Exercise goal =
What is needed is the complete listing, repeated exactly.

────

/-- A trap message of R47, held while its context waits for a reply. -/
structure TrapMsg where
  pos : Nat
  cause : Nat
  detail : Nat
  pc : VAddr
  word : BitVec 32
  addr : Word
deriving DecidableEq, Repr

/-- A valid word of an L1 line (R232). -/
structure L1Word where
  val : BitVec 32
  dirty : Bool
  poison : Bool
deriving DecidableEq, Repr

/-- A context: everything R34 lists as its own. `placed` counts the elements that a vector store in progress has placed, `unplaced` are
those it has still to place, and `hand` its instruction bits (R164, R166); `got` are the words that fills delivered for the read it waits
to complete (R332), and `lost` the lines that a first-fault load asked for in vain (R131). -/
structure Ctx where
  life : Life
  placed : Nat
  wait : Option Waiting
  pc : VAddr
  g : Vector Word 32
  ox : Vector Word 8
  v : Vector VReg 32
  vl : Word
  vcfg : Word
  frm : Word
  fstat : Word
  stat : Word
  trapPc : Word
  trapWord : Word
  trapCause : Word
  trapAddr : Word
  trapScr0 : Word
  trapScr1 : Word
  bkptPc : Word
  uliVec : Word
  uliStat : Word
  shadow : Vector Word 8
  fwd : Option TrapMsg
  heldReply : Option Word
  got : List (Nat × L1Word)
  unplaced : List (Nat × List Byte)
  hand : BitVec 32
  lost : List Nat
deriving DecidableEq, Repr

/-- An update-only partial: its op, its width in bytes and its value (R238). -/
structure Partial where
  op : Nat
  width : Nat
  val : Word
deriving DecidableEq, Repr

/-- An entry of the alias hold buffer (R166, R192): the bytes of one line held for one slot, and the contexts that stored them.
`index` is the highest element touched, none when it is unbounded (R191). -/
structure HoldEntry where
  slot : Nat
  line : Nat
  ctxs : List Nat
  index : Option Nat
  bytes : List (Nat × Byte)
deriving DecidableEq, Repr

/-- A PLB entry: the rights of the domain over one segment, in 64 KiB units (R236, R302). -/
structure PlbEntry where
  first : Nat
  last : Nat
  rights : Nat
deriving DecidableEq, Repr

/-- A page-table leaf as found: its two words, the PA it was read at, and its level (R303). -/
structure Leaf where
  w0 : Word
  w1 : Word
  pa : Nat
  level : Nat
deriving DecidableEq, Repr

/-- A line held in a home slice: data, a poison bit and a dirty bit per word, and the version (R239, R300). -/
structure L2Line where
  data : BitVec 512
  poison : BitVec 16
  dirty : BitVec 16
  ver : BitVec 32
  verDirty : Bool
deriving DecidableEq, Repr

/-- A line held in an instruction cache, with a valid bit per word (R249). -/
structure ICLine where
  data : BitVec 512
  poison : BitVec 16
  valid : BitVec 16
deriving DecidableEq, Repr

/-- A request parked at a home slice: the requester code of R310, who waits, for which address and words, the address of the
access itself, and for an asynchronous agent the event it takes up again when it is answered. `stale` is set when an invalidation of
the requesting cache came after the request: what is filled for it is invalid at once (R332). -/
structure Req where
  kind : Nat
  core : Nat
  ctx : Nat
  va : Nat
  ea : Nat
  words : List Nat
  again : Option (Instr × Ev)
  stale : Bool
deriving DecidableEq, Repr

/-- The states of a stream slot (R169). -/
inductive SlotState where
  | free
  | locl
  | floated
  | recalled
  | sunk
deriving DecidableEq, Repr

/-- What a stream context carries that advances: progress index, partial, poison, park bit and site (R187). -/
structure StreamPos where
  prog : Nat
  acc : BitVec 144
  pois : Bool
  park : Bool
  site : Nat
deriving DecidableEq, Repr

/-- A stream slot: its state, its captured descriptor (R170) and whether its context was at service level, the core's copy of its
position (R181) and PROG as the context left the core, the position of a floated context at its site, whether that context is on the
hop channel, the forwarding records of sites it left (R186), a recall or close under way and the site that keeps it (R188, R251),
its flags, its error and its result. `idxv` is the index entry of the element that the core's image names (R187), `hop` the line of the
last element while a site has still to read the index of the next one (R186), and `res` is 1 while a result write waits for the
acknowledgement of host memory and 2 once that has failed (R183, R422). -/
structure Stream where
  state : SlotState
  kind : Nat
  ctxn : Nat
  svc : Bool
  desc : Vector Word 6
  fmt : FmtRecord
  known : StreamPos
  left : Nat
  live : StreamPos
  transit : Bool
  forwards : List (Nat × Nat)
  recalling : Bool
  closing : Bool
  kept : Option Nat
  flags : Flags
  err : Nat
  errAddr : Word
  result : Word
  idxv : Nat
  hop : Option Nat
  res : Nat
deriving DecidableEq, Repr

/-- A matrix ring (R202). -/
structure MxRing where
  cap : Nat
  tsize : Nat
  base : Nat
  head : Nat
  tail : Nat
  fill : Nat
deriving DecidableEq, Repr

/-- Window elements of a tile by element number 32i + j, with the tile's window base; an unlisted element is zero (R207). -/
structure Tile where
  els : List (Nat × WinElem)
  w : BitVec 16
deriving DecidableEq, Repr

/-- An accumulator: its live tile, its shadow and its SPEC bit (R207). -/
structure Acc where
  live : Tile
  shadow : Tile
  spec : Bool
deriving DecidableEq, Repr

/-- A command in the matrix queue (R199, R200): its image, the pushing context, the FRM.RM captured, and whether that context was at
service level. -/
structure MxCmd where
  image : List Word
  ctx : Nat
  rm : Nat
  svc : Bool
deriving DecidableEq, Repr

/-- What a started matrix command waits for (R201 STATE). -/
inductive MxWait where
  | none
  | tile
  | fault
deriving DecidableEq, Repr

/-- The matrix unit of a core (R199 to R208). `sig` is 1 while the executing `msignal` waits for the answer to its decrement and 2 once the
answer is a refusal (R223, R421); `ending` is the error and the address with which the executing command is about to retire (R209). -/
structure Matrix where
  queue : List MxCmd
  started : Bool
  kprog : Nat
  wait : MxWait
  slot : Nat
  sig : Nat
  ending : Option (Nat × Word)
  group : Word
  recA : FmtRecord
  recB : FmtRecord
  flags : Flags
  rings : Vector MxRing 8
  accs : Vector Acc 4
  lerr : Nat
  lv : Bool
  ltag : Nat
deriving DecidableEq, Repr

────

Task response =
/-- A trap message of R47, held while its context waits for a reply. -/
structure TrapMsg where
  pos : Nat
  cause : Nat
  detail : Nat
  pc : VAddr
  word : BitVec 32
  addr : Word
deriving DecidableEq, Repr

/-- A valid word of an L1 line (R232). -/
structure L1Word where
  val : BitVec 32
  dirty : Bool
  poison : Bool
deriving DecidableEq, Repr

/-- A context: everything R34 lists as its own. `placed` counts the elements that a vector store in progress has placed, `unplaced` are
those it has still to place, and `hand` its instruction bits (R164, R166); `got` are the words that fills delivered for the read it waits
to complete (R332), and `lost` the lines that a first-fault load asked for in vain (R131). -/
structure Ctx where
  life : Life
  placed : Nat
  wait : Option Waiting
  pc : VAddr
  g : Vector Word 32
  ox : Vector Word 8
  v : Vector VReg 32
  vl : Word
  vcfg : Word
  frm : Word
  fstat : Word
  stat : Word
  trapPc : Word
  trapWord : Word
  trapCause : Word
  trapAddr : Word
  trapScr0 : Word
  trapScr1 : Word
  bkptPc : Word
  uliVec : Word
  uliStat : Word
  shadow : Vector Word 8
  fwd : Option TrapMsg
  heldReply : Option Word
  got : List (Nat × L1Word)
  unplaced : List (Nat × List Byte)
  hand : BitVec 32
  lost : List Nat
deriving DecidableEq, Repr

/-- An update-only partial: its op, its width in bytes and its value (R238). -/
structure Partial where
  op : Nat
  width : Nat
  val : Word
deriving DecidableEq, Repr

/-- An entry of the alias hold buffer (R166, R192): the bytes of one line held for one slot, and the contexts that stored them.
`index` is the highest element touched, none when it is unbounded (R191). -/
structure HoldEntry where
  slot : Nat
  line : Nat
  ctxs : List Nat
  index : Option Nat
  bytes : List (Nat × Byte)
deriving DecidableEq, Repr

/-- A PLB entry: the rights of the domain over one segment, in 64 KiB units (R236, R302). -/
structure PlbEntry where
  first : Nat
  last : Nat
  rights : Nat
deriving DecidableEq, Repr

/-- A page-table leaf as found: its two words, the PA it was read at, and its level (R303). -/
structure Leaf where
  w0 : Word
  w1 : Word
  pa : Nat
  level : Nat
deriving DecidableEq, Repr

/-- A line held in a home slice: data, a poison bit and a dirty bit per word, and the version (R239, R300). -/
structure L2Line where
  data : BitVec 512
  poison : BitVec 16
  dirty : BitVec 16
  ver : BitVec 32
  verDirty : Bool
deriving DecidableEq, Repr

/-- A line held in an instruction cache, with a valid bit per word (R249). -/
structure ICLine where
  data : BitVec 512
  poison : BitVec 16
  valid : BitVec 16
deriving DecidableEq, Repr

/-- A request parked at a home slice: the requester code of R310, who waits, for which address and words, the address of the
access itself, and for an asynchronous agent the event it takes up again when it is answered. `stale` is set when an invalidation of
the requesting cache came after the request: what is filled for it is invalid at once (R332). -/
structure Req where
  kind : Nat
  core : Nat
  ctx : Nat
  va : Nat
  ea : Nat
  words : List Nat
  again : Option (Instr × Ev)
  stale : Bool
deriving DecidableEq, Repr

/-- The states of a stream slot (R169). -/
inductive SlotState where
  | free
  | locl
  | floated
  | recalled
  | sunk
deriving DecidableEq, Repr

/-- What a stream context carries that advances: progress index, partial, poison, park bit and site (R187). -/
structure StreamPos where
  prog : Nat
  acc : BitVec 144
  pois : Bool
  park : Bool
  site : Nat
deriving DecidableEq, Repr

/-- A stream slot: its state, its captured descriptor (R170) and whether its context was at service level, the core's copy of its
position (R181) and PROG as the context left the core, the position of a floated context at its site, whether that context is on the
hop channel, the forwarding records of sites it left (R186), a recall or close under way and the site that keeps it (R188, R251),
its flags, its error and its result. `idxv` is the index entry of the element that the core's image names (R187), `hop` the line of the
last element while a site has still to read the index of the next one (R186), and `res` is 1 while a result write waits for the
acknowledgement of host memory and 2 once that has failed (R183, R422). -/
structure Stream where
  state : SlotState
  kind : Nat
  ctxn : Nat
  svc : Bool
  desc : Vector Word 6
  fmt : FmtRecord
  known : StreamPos
  left : Nat
  live : StreamPos
  transit : Bool
  forwards : List (Nat × Nat)
  recalling : Bool
  closing : Bool
  kept : Option Nat
  flags : Flags
  err : Nat
  errAddr : Word
  result : Word
  idxv : Nat
  hop : Option Nat
  res : Nat
deriving DecidableEq, Repr

/-- A matrix ring (R202). -/
structure MxRing where
  cap : Nat
  tsize : Nat
  base : Nat
  head : Nat
  tail : Nat
  fill : Nat
deriving DecidableEq, Repr

/-- Window elements of a tile by element number 32i + j, with the tile's window base; an unlisted element is zero (R207). -/
structure Tile where
  els : List (Nat × WinElem)
  w : BitVec 16
deriving DecidableEq, Repr

/-- An accumulator: its live tile, its shadow and its SPEC bit (R207). -/
structure Acc where
  live : Tile
  shadow : Tile
  spec : Bool
deriving DecidableEq, Repr

/-- A command in the matrix queue (R199, R200): its image, the pushing context, the FRM.RM captured, and whether that context was at
service level. -/
structure MxCmd where
  image : List Word
  ctx : Nat
  rm : Nat
  svc : Bool
deriving DecidableEq, Repr

/-- What a started matrix command waits for (R201 STATE). -/
inductive MxWait where
  | none
  | tile
  | fault
deriving DecidableEq, Repr

/-- The matrix unit of a core (R199 to R208). `sig` is 1 while the executing `msignal` waits for the answer to its decrement and 2 once the
answer is a refusal (R223, R421); `ending` is the error and the address with which the executing command is about to retire (R209). -/
structure Matrix where
  queue : List MxCmd
  started : Bool
  kprog : Nat
  wait : MxWait
  slot : Nat
  sig : Nat
  ending : Option (Nat × Word)
  group : Word
  recA : FmtRecord
  recB : FmtRecord
  flags : Flags
  rings : Vector MxRing 8
  accs : Vector Acc 4
  lerr : Nat
  lv : Bool
  ltag : Nat
deriving DecidableEq, Repr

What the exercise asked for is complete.